2) Преступление доказывается чрез свидетелей или добровольное сознание.
3) Преступлением называется наглое нарушение законов.
Чем же Комиссия военного суда доказала мое преступление? Свидетели не были еще допрошены, добровольного признания нет. И чем преступление мое так велико, что запирательство может его увеличить?“
Комиссия генерала Ду расова тоже недовольна слишком длинными ответами, „диссертациями“ Раевского, — но ничего поделать не может…
Наступает интереснейший момент польского расследования: люди генерала Ду расова спрашивают, как отнеслись прежние следователи и судьи к опасным стихам и рассуждениям о крестьянской свободе: спрашивал ли Сабанеев?
Майор чувствует опасность, разумеется не столько для Сабанеева, сколько для себя, и отвечает, что в Тирасполе его об этом вообще не спрашивали: во-первых, всем было известно, что он поэт, печатающийся в журналах, и хватало разных показаний и доносов сверх литературных текстов; во-вторых, надо думать, Сабанеев и его люди не нашли здесь ничего особенного.

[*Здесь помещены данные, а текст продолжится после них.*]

/-! ## Records, contexts, and the host's word -/

theorem Canon.pushRec (s t : State) (cl q : Nat) (r : QRec) (e : s.pushRec cl q r = .ok t) :
    Canon s t := by
  unfold State.pushRec at e
  split at e
  · cases e; exact .outer rfl rfl
  · cases e
    refine Canon.trans (t := s.setCluster cl _) ?_ (.homeWrite _ _ _ _)
    exact .outer rfl rfl
  · cases e

theorem Canon.writeContext (s : State) (c reason : Nat) : Canon s (s.writeContext c reason) := by
  refine .mem s _ fun h => Mem.wf_foldl _ (fun m e hm => ?_) _ _ ?_
  · dsimp only
    split
    · exact Mem.wf_writeUnit _ _ _ _ hm
    · exact hm
  · refine Mem.wf_writeLE _ _ _ _ (Mem.wf_writeLE _ _ _ _ (Mem.wf_writeLE _ _ _ _ ?_))
    refine Mem.wf_writeMany _ _ _ _ (Mem.wf_writeLE _ _ _ _ (Mem.wf_writeMany _ _ _ _ ?_))
    refine Mem.wf_writeMany _ _ _ _ (Mem.wf_writeLE _ _ _ _ (Mem.wf_writeLE _ _ _ _ ?_))
    exact Mem.wf_writeMany _ _ _ _ (Mem.wf_writeMany _ _ _ _ h)

theorem Canon.placeWord (s : State) (w : Nat) : Canon s (s.placeWord w) := by
  have hk := Canon.modCore s (coreOf s.focus)
    (fun k => { k with itlb := [], upsets := [], buffer := [placeLine s.me.asid w] }) (fun _ h => h)
  have hm : Canon _ { (s.modCore (coreOf s.focus) fun k =>
      { k with itlb := [], upsets := [], buffer := [placeLine s.me.asid w] }) with
      mem := (s.mem.mapPage placeTable placePc).writeLE (placeTable + 0x30000) 4 w } :=
    hk.trans (.mem _ _ fun h => Mem.wf_writeLE _ _ _ _ (Mem.wf_mapPage _ _ _ h))
  exact hm.upd rfl rfl

end Sys2Proof.Machine
end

Однако генерал Дурасов вцепился в этот пункт: снова вспомнили о списке членов тайного общества, который случайно нашелся в бумагах Раевского и словно не был замечен Киселевым и Сабанеевым. Кроме того, по делу 1822–1823 годов кроме Раевского проходило еще несколько человек, о ком и теперь, да и тогда, было известно, что они члены тайного общества: Орлов, Непенин, даже предатель Юмин.
Сабанеев, выходит, знал, но как будто „не хотел знать“…
* * *
Положение Раевского осложняется: теперь, в Польше, обратили внимание на то, к чему прежние генералы были, по известным нам причинам, не очень внимательны.

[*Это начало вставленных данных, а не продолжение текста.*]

/-- The clocks of all dies run. -/
theorem runs_of {s : State} (e : (s.dies.all fun d => d.2.relock.isNone) = true) (a : Nat) :
    s.homeStands a = false := by
  have h (l : AMap Die) (d : Nat) (x : Die) (hx : x.relock = none)
      (e : (l.all fun d => d.2.relock.isNone) = true) : (l.get x d).relock = none := by
    induction l with
    | nil => exact hx
    | cons y l ih =>
      simp only [List.all_cons, Bool.and_eq_true, Option.isNone_iff_eq_none] at e
      simp only [AMap.get, AMap.find] at ih ⊢
      split
      · exact e.1
      · exact ih e.2
  have h' (d : Nat) : s.stands d = false := by
    unfold State.stands State.die; rw [h _ _ _ rfl e]; rfl
  simp [State.homeStands, h']
/-! ### Integer words (R119 to R127) -/

theorem witness_TwoSourceResults : Ready {} lab [4, 5, 6] ∧ lab.ints [4, 5] :=
  ⟨ready_of (by decide +kernel), ints_of (by decide +kernel)⟩
/-- The divider is busy. -/
def dividing : State := lab.modMyCore fun k => { k with divUntil := lab.myDie.dcyc + 9 }

theorem witness_TwoSourceResults_divisions : (Ready {} lab [10, 11, 0] ∧ lab.ints [10, 11]) ∧
    (Ready {} lab [4, 0, 4] ∧ lab.ints [4, 0]) ∧ lab.myCore.divUntil ≤ lab.myDie.dcyc ∧
    (Ready {} dividing [10, 11, 0] ∧ dividing.ints [10, 11] ∧
      dividing.myDie.dcyc < dividing.myCore.divUntil) :=
  ⟨⟨ready_of (by decide +kernel), ints_of (by decide +kernel)⟩,
    ⟨ready_of (by decide +kernel), ints_of (by decide +kernel)⟩, by decide +kernel,
    ready_of (by decide +kernel), ints_of (by decide +kernel), by decide +kernel⟩
theorem witness_OneSourceResults : (Ready {} lab [10, 4] ∧ lab.ints [10]) ∧
    Ready {} lab [9, 4] ∧ (lab.me.read 9).tag = .name :=
  ⟨⟨ready_of (by decide +kernel), ints_of (by decide +kernel)⟩, ready_of (by decide +kernel),
    by decide +kernel⟩
theorem witness_ImmediateResults : (Ready { imm := true } lab [4, 5] ∧ lab.ints [4]) ∧
    Ready { imm := true } prefixed [4, 5] ∧ prefixed.ints [4] ∧ Ready {} lab [4, 5] :=
  ⟨⟨ready_of (by decide +kernel), ints_of (by decide +kernel)⟩, ready_of (by decide +kernel),
    ints_of (by decide +kernel), ready_of (by decide +kernel)⟩
theorem witness_FieldResults_extract : (0#6).toNat + (63#6).toNat < 64 ∧ Ready {} lab [4, 5] ∧
    lab.ints [4] ∧ lab.ints [5] :=
  ⟨by decide, ready_of (by decide +kernel), ints_of (by decide +kernel), ints_of (by decide +kernel)⟩
theorem witness_FieldResults_insert : (late.canTrap ∧ Takes.group {} late.me.hints = true ∧
      late.me.pending 4 = true) ∧
    lab.canTrap ∧ lab.me.pending 4 = false ∧ lab.me.pending 8 = false ∧ (lab.me.read 8).tag = .f32x4 := by
  unfold State.canTrap; decide +kernel
theorem witness_FieldResults_words : (Instr.extr false 5 6 8 11).check = none ∧
    (0x1628C417#32).extractLsb' 25 6 = 0x0B#6 ∧ (0x1628C0FF#32).extractLsb' 25 6 = 0x0B#6 ∧
    (0x1828D40E#32).extractLsb' 25 6 = 0x0C#6 ∧ (0x1828D40F#32).getLsbD 0 = true := by decide +kernel
theorem witness_ConditionalMoves : (Ready {} lab [4, 5, 6] ∧ lab.ints [4, 5, 6]) ∧
    (late.canTrap ∧ Takes.group {} late.me.hints = true ∧ late.me.pending 4 = true) ∧
    lab.canTrap ∧ (lab.me.read 8).tag = .f32x4 ∧ ∀ r ∈ [4#6, 5, 8], lab.me.pending r = false := by
  refine ⟨⟨ready_of (by decide +kernel), ints_of (by decide +kernel)⟩, ?_⟩
  unfold State.canTrap; decide +kernel

/-! ### Checks, control transfer, control registers, traps, hints (R25 to R49, R128 to R143) -/

theorem witness_IssueChecks : (late.canTrap ∧ Takes.group {} late.me.hints = true ∧
      late.me.pending 4 = true) ∧
    (lab.canTrap ∧ Takes.group {} lab.me.hints = true ∧ lab.me.super = false ∧
      (lab.me.read 8).tag = .f32x4 ∧ lab.me.pending 8 = false) ∧
    (prefixed.canTrap ∧ Takes.group {} prefixed.me.hints = false) ∧
    (∀ o ∈ (lab.slot lab.focus).outs, o.load = none) ∧
    ∀ k, k < 8 → (vget (lab.core (coreOf lab.focus)).units .reset k).loads lab.focus = false := by
  unfold State.canTrap; decide +kernel
theorem witness_Branches : (Ready {} lab [4] ∧ lab.ints [4]) ∧ (Ready {} lab [4, 5] ∧ lab.ints [4, 5]) ∧
    (0x2026FFFD#32).extractLsb' 25 6 = 0x10#6 ∧ 6 ≤ ((0x2026FFFD#32).extractLsb' 16 3).toNat ∧
    (0x22209800#32).extractLsb' 25 6 = 0x11#6 ∧ 6 ≤ ((0x22209800#32).extractLsb' 10 3).toNat :=
  ⟨⟨ready_of (by decide +kernel), ints_of (by decide +kernel)⟩,
    ⟨ready_of (by decide +kernel), ints_of (by decide +kernel)⟩, by decide, by decide, by decide,
    by decide⟩

/-- lk and m4 hold a word address; m5 holds none. -/
def linked : State := lab.modMe (regs [(4, num 0x10040), (5, num 0x10002), (39, num 0x10020)])
/-- lk is still to be written. -/
def unlinked : State := linked.modMe fun x => x.write 39#6 (num 1) .none .var

/-- lk holds no instruction's address. -/
def bent : State := linked.modMe fun x => { x with file := vset x.file 38 (num 0x10002) }

theorem witness_Jumps : (Ready {} linked [4, 39] ∧ linked.ints [4] ∧ (linked.int 4).toNat % 4 = 0) ∧
    (Ready {} linked [39] ∧ linked.ints [39] ∧ linked.int 39 ≠ 0 ∧ (linked.int 39).toNat % 4 = 0) ∧
    (Ready {} linked [5, 39] ∧ linked.ints [5] ∧ (linked.int 5).toNat % 4 ≠ 0 ∧ linked.canTrap) ∧
    (unlinked.canTrap ∧ Takes.group {} unlinked.me.hints = true ∧ unlinked.me.pending 39 = true) ∧
    Ready {} bent [39] ∧ bent.ints [39] ∧ (bent.int 39).toNat % 4 ≠ 0 ∧ bent.canTrap := by
  refine ⟨⟨ready_of (by decide +kernel), ints_of (by decide +kernel), by decide +kernel⟩,
    ⟨ready_of (by decide +kernel), ints_of (by decide +kernel), by decide +kernel⟩,
    ⟨ready_of (by decide +kernel), ints_of (by decide +kernel), by decide +kernel, ?_⟩, ?_,
    ready_of (by decide +kernel), ints_of (by decide +kernel), by decide +kernel, ?_⟩
  all_goals (unfold State.canTrap; decide +kernel)
theorem witness_WindowWords : ((4#6) ∉ [0#6, 62#6, 63#6] ∧ Ready {} lab [4] ∧ lab.ints [4] ∧
      lab.me.wbase.toNat < 48) ∧
    ((40#6) ∉ [0#6, 62#6, 63#6] ∧
      (lab.modMe fun x => { x with wbase := 47 }).me.wbase.toNat < 48) ∧
    (0x2A21FFFF#32).extractLsb' 25 6 = 0x15#6 ∧ (0x2A21FFFF#32).extractLsb' 16 3 ≠ 0#3 :=
  ⟨⟨by decide, ready_of (by decide +kernel), ints_of (by decide +kernel), by decide +kernel⟩,
    ⟨by decide, by decide +kernel⟩, by decide, by decide⟩

theorem flagless_of {s : State} (e : (s.me.outs.all fun o => o.flags.getD 0 == 0) = true) :
    s.flagless := by
  simpa only [State.flagless, List.all_eq_true, beq_iff_eq] using e

theorem witness_CtrlWrites : (lab.flagless ∧ lab.ints [4] ∧ Ready { super := false } lab [4, 5]) ∧
    boss.flagless ∧ boss.ints [4] ∧ Ready { super := true } boss [4, 5] :=
  ⟨⟨flagless_of (by decide +kernel), ints_of (by decide +kernel), ready_of (by decide +kernel)⟩,
    flagless_of (by decide +kernel), ints_of (by decide +kernel), ready_of (by decide +kernel)⟩
theorem witness_CtrlSteps_access : (lab.flagless ∧ Ready {} lab [] ∧ (0x10#64).toNat / 16 % 8 ∉ [0, 6, 7]) ∧
    Ready { super := true } boss [] ∧
    (let k := boss.myCluster
     let q := k.queue k.poolSel.toNat
     let sum (x : Queue) : Nat := ((k.queues.set k.poolSel.toNat x).map fun e => e.2.min.toNat).sum
     k.queues.Pairwise (fun x y => x.1 < y.1) ∧ q.cap ≠ 0 ∧ 64#12 ≤ q.cap ∧ sum { q with min := 64 } ≤ 2048 ∧
       q.min ≤ 2048#12 ∧ sum { q with cap := 2048 } ≤ 2048) :=
  ⟨⟨flagless_of (by decide +kernel), ready_of (by decide +kernel), by decide⟩,
    ready_of (by decide +kernel), by decide +kernel⟩
theorem witness_CtrlSteps_threadst : (Ready {} lab [4] ∧ lab.ints [4] ∧
      (lab.int 4).toNat / 16 % 8 ∈ [0, 6, 7] ∧ lab.canTrap) ∧
    (linked.int 5).toNat / 16 % 8 ∈ [0, 6, 7] ∧
    Ready {} (lab.modMe (regs [(4, num 0x10)])) [4] ∧
    ((lab.modMe (regs [(4, num 0x10)])).int 4).toNat / 16 % 8 ∉ [0, 6, 7] := by
  refine ⟨⟨ready_of (by decide +kernel), ints_of (by decide +kernel), by decide +kernel, ?_⟩,
    by decide +kernel, ready_of (by decide +kernel), by decide +kernel⟩
  unfold State.canTrap; decide +kernel
theorem witness_ControlReads : Creg.trapvec ≠ .fpflags ∧
    Ready { super := decide (Creg.trapvec ∈ superRead) } lab [4] ∧
    Ready { super := decide (Creg.asid ∈ superRead) } boss [4] :=
  ⟨by decide, ready_of (by decide +kernel), ready_of (by decide +kernel)⟩
theorem witness_TrapEntry : (Ready {} lab [] ∧ lab.canTrap ∧ lab.myCore.claimed = false) ∧
    (lab.modMyCore fun k => { k with claimed := true }).myCore.claimed = true ∧
    Ready {} (lab.modMyCore fun k => { k with claimed := true }) [] ∧
    ((lab.modMe fun x => { x with trapVec := 0 }).me.trapVec = 0 ∧
      (let q := (lab.cluster (serviceCluster (dieOf lab.focus))).queue errIndex
       q.attached = true ∧ q.kind ≠ .stage ∧ q.sealed_ = false ∧ q.ext = [] ∧
         (lab.cluster (serviceCluster (dieOf lab.focus))).poolRoom (lab.die (dieOf lab.focus)).dcyc errIndex 2 = true)) ∧
    (lab.modMe fun x => { x with inTrap := true }).me.inTrap = true := by
  refine ⟨⟨ready_of (by decide +kernel), ?_, by decide +kernel⟩, by decide +kernel,
    ready_of (by decide +kernel), by decide +kernel, by decide +kernel⟩
  unfold State.canTrap; decide +kernel

/-- A handler runs. -/
def handling : State := boss.modMe fun x => { x with inTrap := true }

theorem witness_TrapReturns : (Ready {} handling [] ∧ handling.me.inTrap = true) ∧
    (lab.me.inTrap = false ∧ lab.me.trapVec ≠ 0) ∧ Ready { super := true } handling [] :=
  ⟨⟨ready_of (by decide +kernel), by decide +kernel⟩, by decide +kernel,
    ready_of (by decide +kernel)⟩
theorem witness_NopHbeatAndHints : Ready {} lab [] ∧ lab.me.groupLength ≤ 16 ∧
    (lab.modMe fun x => { x with hints := { x.hints with first := some 0xFFC4 } }).me.groupLength ≤ 16 :=
  ⟨ready_of (by decide +kernel), by decide +kernel, by decide +kernel⟩

/-! ### Memory (R232 to R252, R318 to R330) -/

theorem witness_AccessChecks : (2 ^ 54 ≤ (0x40000000000000#64).toNat) ∧
    ((0x3FFFFFFFFFFFFC#64).toNat < 2 ^ 54 ∧ (0x3FFFFFFFFFFFFC#64).toNat % 8 ≠ 0) ∧
    ((0x7FF8#64).toNat < 0x8000 ∧ (0x7FF8#64).toNat % 8 = 0) ∧
    lab.canTrap ∧ lab.int 5 = 3 ∧
    (match target lab.bump (lab.int 5 + BitVec.ofInt 64 (combined lab.me.hints 10 0 * 8)) 8 .load false with
      | .error (.trap .misalign a 0 false) => a == 3
      | _ => false) = true := by
  unfold State.canTrap; decide +kernel
theorem witness_AccessChecks_ready :
    Ready { imm := true, stream := true } lab [5, 4] ∧ lab.ints [5] :=
  ⟨ready_of (by decide +kernel), ints_of (by decide +kernel)⟩

/-- A target in memory, one in the scratchpad. -/
def inMem : State × Target → Bool
  | (_, .phys pa _) => pa == 0x2030000
  | _ => false
def inPad : State × Target → Bool
  | (_, .scratch k o) => k == 0 && o == 0x40
  | _ => false

theorem witness_Loads : Ready { imm := true, stream := true, fmt := true } lab [6, 4] ∧ lab.ints [6] ∧
    (∃ a, target lab.bump (lab.int 6 + BitVec.ofInt 64 (combined lab.me.hints 10 0 * 8)) 8 .load false
      = .ok a ∧ inMem a = true) ∧
    (∃ a, target lab.bump (lab.int 7 + BitVec.ofInt 64 (combined lab.me.hints 10 0 * 8)) 8 .load false
      = .ok a ∧ inPad a = true) ∧
    fmtTag lab = .raw ∧ Tag.ofCode 7 = some .f32x4 :=
  ⟨ready_of (by decide +kernel), ints_of (by decide +kernel), ok_of _ (by decide +kernel),
    ok_of _ (by decide +kernel), by decide +kernel, by decide +kernel⟩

С одной стороны, возникает простая, древняя как мир ситуация, хорошо известная виноватым и невиновным всех времен: будешь жаловаться, доискиваться правды — хуже будет, еще десяток вин найдут… С другой стороны, Дурасов явно склонен обвинить Сабанеева и других руководителей 2-й армии: могли бы открыть заговор, да не стали; вместо важнейшего дела занимались второстепенными мелочами.
* * *
Как защищаться Раевскому?
Выгораживать Сабанеева?
Но важные генералы сами себя сумеют защитить. Молчать, соблюдать правила чести по отношению к тем, кто обещал помочь и ничего не сделал: уж скоро пойдет шестой год тюрьмы?

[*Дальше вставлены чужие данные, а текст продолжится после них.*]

-- ==== Sys2Proof/Config.lean ====
section
/-! DEFINITION. The parameters of the transition (00_scope.md R8, 10_state.md R39): the OPEN sizes, the choice for register 0
on the forwarding paths, and what the Loader and the Driver hand over for a run. The spec leaves no value free
(93_implementation_defined.md section 1), so there is no opaque constant. -/

namespace Sys2Proof

/-- `FWD_ZERO_REG`: whether the forwarding unit forwards a result whose destination is register 0 (R8, R158, D18). -/
inductive FwdZeroReg where
  | forward
  | suppress
deriving DecidableEq, Repr

/-- The run's parameters. No step changes them (R39, R44: "immutable for the run"). The defaults of `memWords`, `nPorts` and
`fwdZeroReg` are the spec's (R8); those of the per-run inputs are DESIGN CHOICE (log 4). -/
structure Config where
  /-- `MEM_WORDS`, OPEN, default 256 (D3). -/
  memWords : Nat := 256
  /-- `NPORTS`, OPEN, default 4 (D4). -/
  nPorts : Nat := 4
  /-- `FWD_ZERO_REG`, default `forward` (D18). -/
  fwdZeroReg : FwdZeroReg := .forward
  /-- `PROG` as the instruction port shows it, one 64-bit word an index (R44, R93). -/
  prog : List InstrWord := []
  /-- The instructions' source texts by index: "for tracing only" (R90, R48); read by the observer alone. -/
  text : List String := []
  /-- `LT`, the Label Table, a partial map: an entry counts if it is the first for its label (R45, log 12). -/
  labels : List (Label × InstrIndex) := []
  /-- `MAX_CYCLES`, the cycle cap of the run (R8, R49). -/
  maxCycles : Nat := 1000
deriving DecidableEq, Repr

end Sys2Proof
end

Дело деликатное, и как ни хочется потомкам, чтобы герой был вне всяческого укора, чтобы он „парил над обстоятельствами“, да в жизни, особенно в тюрьме, редко так бывает, а по правде говоря, вообще не бывает.
Вряд ли руководило Раевским чувство мести к прежнему начальству, хотя Константин, в сущности, поощрял это чувство, намекая, что Орлова спасли за счет подчиненного ему майора; хотя, начав затем „валить вину“ на Сабанеева, Раевский, может быть, зашел дальше, чем предполагал с самого начала.
Так или иначе, он снова подтвердил то же, что говорил в Петербурге: да — член тайного общества, но, разумеется, раннего, отнюдь еще не готового к восстанию; как знать, если бы Сабанеев и другие (под другими подразумевался и прежний император) энергично расследовали вопрос о первых, сравнительно безобидных тайных союзах, то позднейшего возмущения могло и не быть. Сабанеев почему-то не пожелал такого расследования: вероятно, не хотел выносить сор из избы, оберегал корпус и армию от чрезмерного надзора…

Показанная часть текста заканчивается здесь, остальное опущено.